9. OMAKASING THE JOINT
Mitch Gropman of r/Chicagofood fame on Reddit, who first made his name there eating 200 chieken sandwiches or fries or something, gets a little more ambitious (and choosy) with the ten best omakase spots in town. You Otto be able to guess who places twice on the list… thus proving that Reddit is a better guide to sushi, at least, than Michelin.
10. DONER ADVISED
Sandwich Tribunal dives into the history of döner kebab, including as sandwiches, and also including an old fave I rarely indulge in any more—Iskender Kebab:
İskender kebab is a dish that features döner kebab meat served over pide bread with a mildly spicy tomato sauce, roasted peppers and tomatoes, and yogurt, often topped with sizzling hot melted butter. It was invented by İskender Efendi in 1867 at the restaurant in Bursa bearing his name and has been served there by generations of his family ever since. In fact, it is among the most popular dishes in Turkish cuisine.
Instead of a solid piece of bread, Iskender kebab is served on pide cut into cubes or squares. The bread is often soft but can be toasted, which I prefer. The dish is garnished with grilled tomatoes and long green chili peppers called Sivri Biber, which are relatively mild, falling slightly above the jalapeño on the Scoville scale. I used hot banana peppers as a rough equivalent.
He says he’s never had it in a restaurant and wonders how different his version is. I’d say—I’ve never seen the peppers, and it’s usually a lot more messy with the tomato sauce and the yogurt. Kind of like Turkish Pequod’s pizza.
11. LISTEN UP
Joiners talks to Lamar Moore of etc.
At The Chef’s Cut, Adrienne Cheatham and Joe Flamm talk about their origin stories.
Pizza City USA talks to Chris Pandel about Zarella’s.
WHAT MIKE ATE
The conventional wisdom is that there’s no Lao food in Chicago. Which is not strictly true—years ago Keng Sisavath invited me to a dinner at a place called Ryuu Asian BBQ & Sushi because, he said, the chef was Lao and had some authentically Lao dishes on the menu. In any case, it’s a small part of the world, relatively, so there’s an awful lot of overlap between Lao and Thai food, say.

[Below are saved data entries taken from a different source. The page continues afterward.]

/-- The positions of the codeword to be decoded that vote: a marked one is left out; in constant-modulus operation the
error is that of R76. -/
def State.votePositions (s : State) (n : Lane) (ys : List ZSym) (m : Trellis) : List VotePos :=
  let as := tentativeRun (s.h1 n) (s.h2 n) 64 m ys
  ((as.zip ys).zip (List.range 64)).filterMap (fun p =>
    if p.1.2.marked then none
    else some { j := look + 63 - p.2
                err := if s.blind n then cmaError p.1.2.z
                       else ddError (s.h1 n) (s.h2 n) p.1.2.z p.1.1.1 p.1.1.2.1 p.1.1.2.2
                l1 := level p.1.1.2.1, l2 := level p.1.1.2.2 })

/-- The regressor of a coefficient at a position (R74). -/
def State.regressor (s : State) (n : Lane) (c : Nat) (v : VotePos) : Int :=
  let x (d : Int) : Int := (s.ln n).rx.code (v.j + d)
  if c < 112 then x (s.geti (EQC.FFE_D n c))
  else if c < 143 then (let p := volterraPairs.getD (c - 128) (0, 0); x p.1 * x p.2)
  else if c < 148 then (let i : Int := ((c - 145 : Int)); x i * x i * x i)
  else if c = 192 then v.l1 else v.l2

/-- The coefficients of a lane. -/
def State.coefs (s : State) (n : Lane) : List Nat := ((List.range 194).filter (s.coefOn n))

/-- The votes of a beat (R74). -/
def State.votes (s : State) (n : Lane) (ys : List ZSym) (m : Trellis) : List (Nat × Int) :=
  let ps := s.votePositions n ys m
  (s.coefs n).map (fun c => (c, lmsVote (ps.map (fun v => (v.err, s.regressor n c v)))))

/-- The LMS update of one beat (R74): each coefficient with a vote moves one step against its sign. -/
def State.lmsBeat (s : State) (n : Lane) (votes : List (Nat × Int)) : State :=
  s.each votes (fun v t =>
    if t.coefAdapts n v.1 then t.coefAccSet n v.1 (t.coefAcc n v.1 - sgn v.2 * (stepOf (t.stepCode n v.1) : Nat)) else t)

/-- Host writes on their way move one coefficient LSB in a beat (R80). -/
def State.slewBeat (s : State) (n : Lane) : State :=
  s.each (s.ln n).eq.slew (fun p t =>
    let u := t.coefSet n p.1 (stepToward 1 (t.geti (coefField n p.1)) p.2)
    if u.geti (coefField n p.1) = p.2 then u.setEq n (fun e => { e with slew := assocDel e.slew p.1 }) else u)

/-- A host write of a coefficient (R80): outside TRAIN to TRAFFIC it stands at once; there the coefficient moves toward
it. A word of an empty slot discards the write, and h2 ignores it in 4-state mode. -/
def State.coefWrite (s : State) (n : Lane) (c : Nat) (x : Int) : State :=
  if !s.coefOn n c || (c == 193 && !s.flag (LN.EQ_STATUS_EFF_16 n)) then s
  else if 3 ≤ s.lstate n && s.lstate n ≤ 6 then
    let y := clamp (coefLo c) (coefHi c) x
    (if y = x then s else s.on (LN.EQ_EVENTS_COEF_LIMIT n)).setEq n (fun e =>
      { e with slew := if s.geti (coefField n c) = y then assocDel e.slew c else assocPut e.slew c y })
  else (s.coefSet n c x).setEq n (fun e => { e with slew := assocDel e.slew c })
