/-- A body that makes its message be skipped: a TXC_REQ whose COUNT is not 1 to 6, a DACCAL_ANN whose COUNTDOWN is not 1
to 8 (Table 04-3). -/
def locSkipped (type : Nat) (body : List Nat) : Bool :=
  (type == 0x10 && (body.getD 0 0 == 0 || 6 < body.getD 0 0)) || (type == 0x20 && (body.getD 0 0 == 0 || 8 < body.getD 0 0))

/-- The tag of an accepted message joins the acknowledgements and the 16 remembered tags (R102). -/
def State.locAccept (s : State) (n : Lane) (tag : Nat) : State :=
  if tag = 0 then s
  else s.setLoc n (fun l => { l with acks := l.acks ++ [tag], seen := (tag :: l.seen).take 16 })

/-- A tag already acted on: acknowledged again, and the stored TXC_DONE of a TXC_REQ sent again (R102). -/
def State.locRepeat (s : State) (n : Lane) (type tag : Nat) : State :=
  let t := s.setLoc n (fun l => { l with acks := l.acks ++ [tag] })
  match type == 0x10, assocFind (s.ln n).loc.dones tag with
  | true, some b => t.locPlain n 0x11 b
  | _, _ => t

/-- The lane's own HELLO or a request of its own has been acknowledged (R102): it leaves the queue. -/
def State.locAcked (s : State) (n : Lane) (tag : Nat) : State :=
  match (s.ln n).loc.txq.find? (fun m => m.tag == tag) with
  | none => s
  | some m =>
    let t := s.setLoc n (fun l => { l with txq := l.txq.filter (fun x => x.tag != tag) })
    let u := if (s.ln n).loc.helloTag = some tag then
        (t.setLoc n (fun l => { l with helloTag := none, helloAcked := true })).helloJudge n else t
    if m.type = 0x80 then u.off (LN.LOC_USER_CMD_USER_SEND n) else u

/-- A tagged message is dropped after its last attempt (R102): counted, flagged, its originator told. -/
def State.locDrop (s : State) (n : Lane) (m : LocMsg) : State :=
  let t := ((s.setLoc n (fun l => { l with txq := l.txq.filter (fun x => x.tag != m.tag) })).on (LN.LOC_STATUS_NOACK n)).count n
    (fun c => { c with noack := satInc 16 c.noack })
  let u := if m.type = 0x80 then t.off (LN.LOC_USER_CMD_USER_SEND n) else t
  let v := if m.type = 0x10 && (s.ln n).tx.txcOut = some m.tag then u.setTx n (fun x => { x with txcOut := none }) else u
  if (s.ln n).loc.helloTag = some m.tag then
    let w := v.setLoc n (fun l => { l with helloTag := none })
    if s.lstate n = 3 ∧ s.shakes n = true then w.helloSend n else w
  else v

/-- RETX_INT in force: values below 0x08 act as 0x08 (Table 04-8). -/
def State.retxInt (s : State) (n : Lane) : Nat := max 8 (s.get (LN.LOC_CTRL_RETX_INT n))

/-- A tagged message is not acknowledged within RETX_INT superframes: sent again, or dropped after RETX_MAX (R102). -/
def State.locRetx (s : State) (n : Lane) (tag : Nat) : State :=
  match (s.ln n).loc.txq.find? (fun m => m.tag == tag && !m.due && s.retxInt n ≤ m.age) with
  | none => s
  | some m =>
    if s.get (LN.LOC_CTRL_RETX_MAX n) ≤ m.tries then s.locDrop n m
    else s.setLoc n (fun l => { l with txq := l.txq.map (fun x =>
      if x.tag = tag then { x with due := true, age := 0, tries := x.tries + 1 } else x) })

end Sys2Proof.Machine
end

Lao Der in Avondale is the Lao restaurant of the moment, but anyone familiar with Thai food will recognize a lot on the menu and even more the flavors—the best things were the pungently fish-saucy dipping sauces. Dipping the sticky rice in that was tasty; but the proteins with it didn’t always live up to it. Gai tod, normally (in Chicago) called Thai fried chicken, was a flat piece of chicken breast, lacking most of the character of fried chicken (and losing temperature almost instantly). Similarly, beef jerky was a dry, gnarled piece of beef, that I wished was thicker and meatier. Isaan (here spelled “Esan”) sausage was good, plump balls with fermented sourness, and I liked the papaya salad which cut up the green papaya in big flat slices—as I found at Lao Lao Bar in Toronto, the difference in texture makes it nearly a different dish. (See: omniscience, food writers pretending to.)
Surprisingly, one of the things I liked the best was a simple chicken soup with flat (rice?) noodles; it reminded me of soup we tried on a food tour in Bangkok, nothing terribly new but the depth of chicken flavor was impressive. A couple of desserts, a kind of muffin and a tapioca dessert with (I think) pandan, were fine, though I don’t really go to Southeast Asian restaurants for dessert (besides mango and sweet rice).
Anyway, it doesn’t knock any of my favorite Thai places off their perch, but it’s worth a try for something (frankly, only slightly) different.